1. Indicate if each of the following is true or false. If false, provide a counterexample.
(a) The mean of a sample is always the same as the median of it.

(b) The mean of a population is the same as that of a sample.

(c) If a value appears more than half in a sample, then the mode is equal to the value.

2. (Union and intersection of sets) Let Ω = {1,2,...,6}. Suppose each element is equally likely, i.e., P({ω}) = 1/6 for each ω.

(a) Let A be the set of even numbers in Ω and let B be the set of odd numbers in Ω. Obtain A∪B and A∩B.

(b) Let A ⊆ B. What is the probability of P(A\B)?

(c) Let A be the set of even numbers in Ω. Calculate P(Ω\A).

3. (Permutation and combination) There are 10 landmarks in a city. Ann is supposed to stay in the city for 3 days. Because of time constraint, Ann must choose only one landmark for each day. Suppose Ann does not want to visit the same place more than once. How many options Ann should consider?

4. Ann visits a restaurant and finds that there are 5 main dishes and 3 desserts. Ann is considering to choose 2 main dishes and 1 dessert. How many options does she have?

5. Bob is supposed to take an exam. There are 5 questions and the event that each question is correctly answered is 30% and those events are independent. Let X be a random variable for the number of correct answers that Bob will make.

(a) Calculate P(X ≥ 1).

(b) Calculate P(X = 2).

(c) Obtain the cumulative distribution function for X.

(d) Calculate the mean and the variance of X.

6. Ann and Bob play a simple game: each independently draws a number from 1 to 10 each of which is equally likely. The person with a higher number wins. If they draw a same number, then there is a draw.
(a) What is the probability of Ann’s winning before drawing a number?

(b) What is the probability of Ann’s winning conditional on drawing number 7?

(c) Let X1 be a random variable for the number Ann draws; and let X2 be that for Bob. Calculate P(X1 + X2 ≥ 18).

(d) What is the mean of X1 + X2? What is the variance?
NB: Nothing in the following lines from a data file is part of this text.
@[simp] theorem State.setChurn_hide (m : Nat) (hm : 16384 &&& m = 16384) : ∀ a0 a1 a2, (State.setChurn a0 a1 a2).hide m = a0.hide m := by
  intro a0 a1 a2
  refine hide_mono ?_ hm
  unfold State.setChurn
  simp [-List.foldl_cons, -List.foldl_nil]

@[simp] theorem State.churnPass_hide (m : Nat) (hm : 16385 &&& m = 16385) : ∀ a0 a1, (State.churnPass a0 a1).hide m = a0.hide m := by
  intro a0 a1
  refine hide_mono ?_ hm
  unfold State.churnPass
  simp [-List.foldl_cons, -List.foldl_nil]

@[simp] theorem State.churnPaid_hide (m : Nat) (hm : 16384 &&& m = 16384) : ∀ a0 a1 a2, (State.churnPaid a0 a1 a2).hide m = a0.hide m := by
  intro a0 a1 a2
  refine hide_mono ?_ hm
  unfold State.churnPaid
  simp [-List.foldl_cons, -List.foldl_nil]

@[simp] theorem State.churnOwe_hide (m : Nat) (hm : 16384 &&& m = 16384) : ∀ a0, (State.churnOwe a0).hide m = a0.hide m := by
  intro a0
  refine hide_mono ?_ hm
  unfold State.churnOwe
  simp [-List.foldl_cons, -List.foldl_nil]

@[simp] theorem State.readChunk_hide (m : Nat) (hm : 49629 &&& m = 49629) : ∀ a0 a1 a2, (State.readChunk a0 a1 a2).s.hide m = a0.hide m := by
  intro a0 a1 a2
  refine hide_mono ?_ hm
  unfold State.readChunk
  simp [-List.foldl_cons, -List.foldl_nil]

@[simp] theorem State.churnChunk_hide (m : Nat) (hm : 49629 &&& m = 49629) : ∀ a0 a1, (State.churnChunk a0 a1).hide m = a0.hide m := by
  intro a0 a1
  refine hide_mono ?_ hm
  unfold State.churnChunk
  try dsimp only
  (repeat' split) <;> simp [-List.foldl_cons, -List.foldl_nil]

theorem execChurnChunk_hide : ∀ a0 a1 t, execChurnChunk a0 a1 = .next t → t.hide 49629 = a1.hide 49629 := by
  intro a0 a1 t h
  simp only [execChurnChunk, done, Host.Outcome.next.injEq] at h
  subst h
  simp [-List.foldl_cons, -List.foldl_nil]

@[simp] theorem State.pailLeak_hide (m : Nat) (hm : 3 &&& m = 3) : ∀ a0 a1, (State.pailLeak a0 a1).hide m = a0.hide m := by
  intro a0 a1
  refine hide_mono ?_ hm
  unfold State.pailLeak
  simp [-List.foldl_cons, -List.foldl_nil]

theorem execPailLeak_hide : ∀ a0 a1 t, execPailLeak a0 a1 = .next t → t.hide 3 = a1.hide 3 := by
  intro a0 a1 t h
  simp only [execPailLeak, done, Host.Outcome.next.injEq] at h
  subst h
  simp [-List.foldl_cons, -List.foldl_nil]

@[simp] theorem State.setRedState_hide (m : Nat) (hm : 64 &&& m = 64) : ∀ a0 a1 a2, (State.setRedState a0 a1 a2).hide m = a0.hide m := by
  intro a0 a1 a2
  refine hide_mono ?_ hm
  unfold State.setRedState
  simp [-List.foldl_cons, -List.foldl_nil]

@[simp] theorem State.dropLine_hide (m : Nat) (hm : 64 &&& m = 64) : ∀ a0 a1 a2, (State.dropLine a0 a1 a2).hide m = a0.hide m := by
  intro a0 a1 a2
  refine hide_mono ?_ hm
  unfold State.dropLine
  simp [-List.foldl_cons, -List.foldl_nil]

@[simp] theorem State.setLine_hide (m : Nat) (hm : 64 &&& m = 64) : ∀ a0 a1, (State.setLine a0 a1).hide m = a0.hide m := by
  intro a0 a1
  refine hide_mono ?_ hm
  unfold State.setLine
  simp [-List.foldl_cons, -List.foldl_nil]

@[simp] theorem State.redFinish_hide (m : Nat) (hm : 49629 &&& m = 49629) : ∀ a0 a1 a2, (State.redFinish a0 a1 a2).hide m = a0.hide m := by
  intro a0 a1 a2
  refine hide_mono ?_ hm
  unfold State.redFinish
  simp [-List.foldl_cons, -List.foldl_nil]

@[simp] theorem State.redPut_hide (m : Nat) (hm : 49629 &&& m = 49629) : ∀ a0 a1 a2, (State.redPut a0 a1 a2).s.hide m = a0.hide m := by
  intro a0 a1 a2
  refine hide_mono ?_ hm
  unfold State.redPut
  (repeat' split) <;> simp [-List.foldl_cons, -List.foldl_nil]

@[simp] theorem State.redWrite_hide (m : Nat) (hm : 49629 &&& m = 49629) : ∀ a0 a1 a2, (State.redWrite a0 a1 a2).hide m = a0.hide m := by
  intro a0 a1 a2
  refine hide_mono ?_ hm
  unfold State.redWrite
  try dsimp only
  (repeat' split) <;> simp [-List.foldl_cons, -List.foldl_nil]

@[simp] theorem State.redAdd_hide (m : Nat) (hm : 49629 &&& m = 49629) : ∀ a0 a1 a2 a3 a4, (State.redAdd a0 a1 a2 a3 a4).hide m = a0.hide m := by
  intro a0 a1 a2 a3 a4
  refine hide_mono ?_ hm
  unfold State.redAdd
  simp [-List.foldl_cons, -List.foldl_nil]

@[simp] theorem State.reduceBlock_hide (m : Nat) (hm : 49629 &&& m = 49629) : ∀ a0 a1 a2 a3 a4 a5, (State.reduceBlock a0 a1 a2 a3 a4 a5).s.hide m = a0.hide m := by
  intro a0 a1 a2 a3 a4 a5
  refine hide_mono ?_ hm
  unfold State.reduceBlock
  try dsimp only
  (repeat' split) <;> simp [-List.foldl_cons, -List.foldl_nil]

@[simp] theorem State.redRelease_hide (m : Nat) (hm : 49629 &&& m = 49629) : ∀ a0 a1 a2, (State.redRelease a0 a1 a2).hide m = a0.hide m := by
  intro a0 a1 a2
  refine hide_mono ?_ hm
  unfold State.redRelease
  (repeat' split) <;> simp [-List.foldl_cons, -List.foldl_nil]

@[simp] theorem State.redIntake_hide (m : Nat) (hm : 49629 &&& m = 49629) : ∀ a0, (State.redIntake a0).hide m = a0.hide m := by
  intro a0
  refine hide_mono ?_ hm
  unfold State.redIntake
  simp (disch := (first | (intros; simp [-List.foldl_cons, -List.foldl_nil]; done) | (intros; split <;> (simp [-List.foldl_cons, -List.foldl_nil]; done)) | fail)) [-List.foldl_cons, -List.foldl_nil]

theorem execRedHoldRelease_hide : ∀ a0 a1 a2 t, execRedHoldRelease a0 a1 a2 = .next t → t.hide 49629 = a2.hide 49629 := by
  intro a0 a1 a2 t h
  simp only [execRedHoldRelease, done, Host.Outcome.next.injEq] at h
  subst h
  simp [-List.foldl_cons, -List.foldl_nil]

@[simp] theorem State.redStart_hide (m : Nat) (hm : 64 &&& m = 64) : ∀ a0 a1 a2, (State.redStart a0 a1 a2).hide m = a0.hide m := by
  intro a0 a1 a2
  refine hide_mono ?_ hm
  unfold State.redStart
  (repeat' split) <;> simp [-List.foldl_cons, -List.foldl_nil]

@[simp] theorem State.redBoundary_hide (m : Nat) (hm : 64 &&& m = 64) : ∀ a0 a1 a2, (State.redBoundary a0 a1 a2).hide m = a0.hide m := by
  intro a0 a1 a2
  refine hide_mono ?_ hm
  unfold State.redBoundary
  simp [-List.foldl_cons, -List.foldl_nil]

@[simp] theorem State.setRestore_hide (m : Nat) (hm : 512 &&& m = 512) : ∀ a0 a1, (State.setRestore a0 a1).hide m = a0.hide m := by
  intro a0 a1
  refine hide_mono ?_ hm
  unfold State.setRestore
  simp [-List.foldl_cons, -List.foldl_nil]

@[simp] theorem State.setJob_hide (m : Nat) (hm : 512 &&& m = 512) : ∀ a0 a1, (State.setJob a0 a1).hide m = a0.hide m := by
  intro a0 a1
  refine hide_mono ?_ hm
  unfold State.setJob
  simp [-List.foldl_cons, -List.foldl_nil]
7. Ann and Bob are playing a board game. It is almost the end of the game; Ann is supposed to roll a dice first then Bob. Ann wins if the number on the dice is at least 5, while Bob wins if Ann fails to win and the number of his dice tuns out to be at least 3. If both fail then, there will be a draw.
(a) What is the probability of Ann winning the game?

(b) What is the conditional probability of Bob winning the game given that Ann fails to win?

(c) What is the probability of Bob winning the game?

(d) Chris bets on Bob: if Bob wins Chris gets 1, while he loses 2 if Ann wins. A draw gives him 0. What is the mean of the amount of Chris’ winning?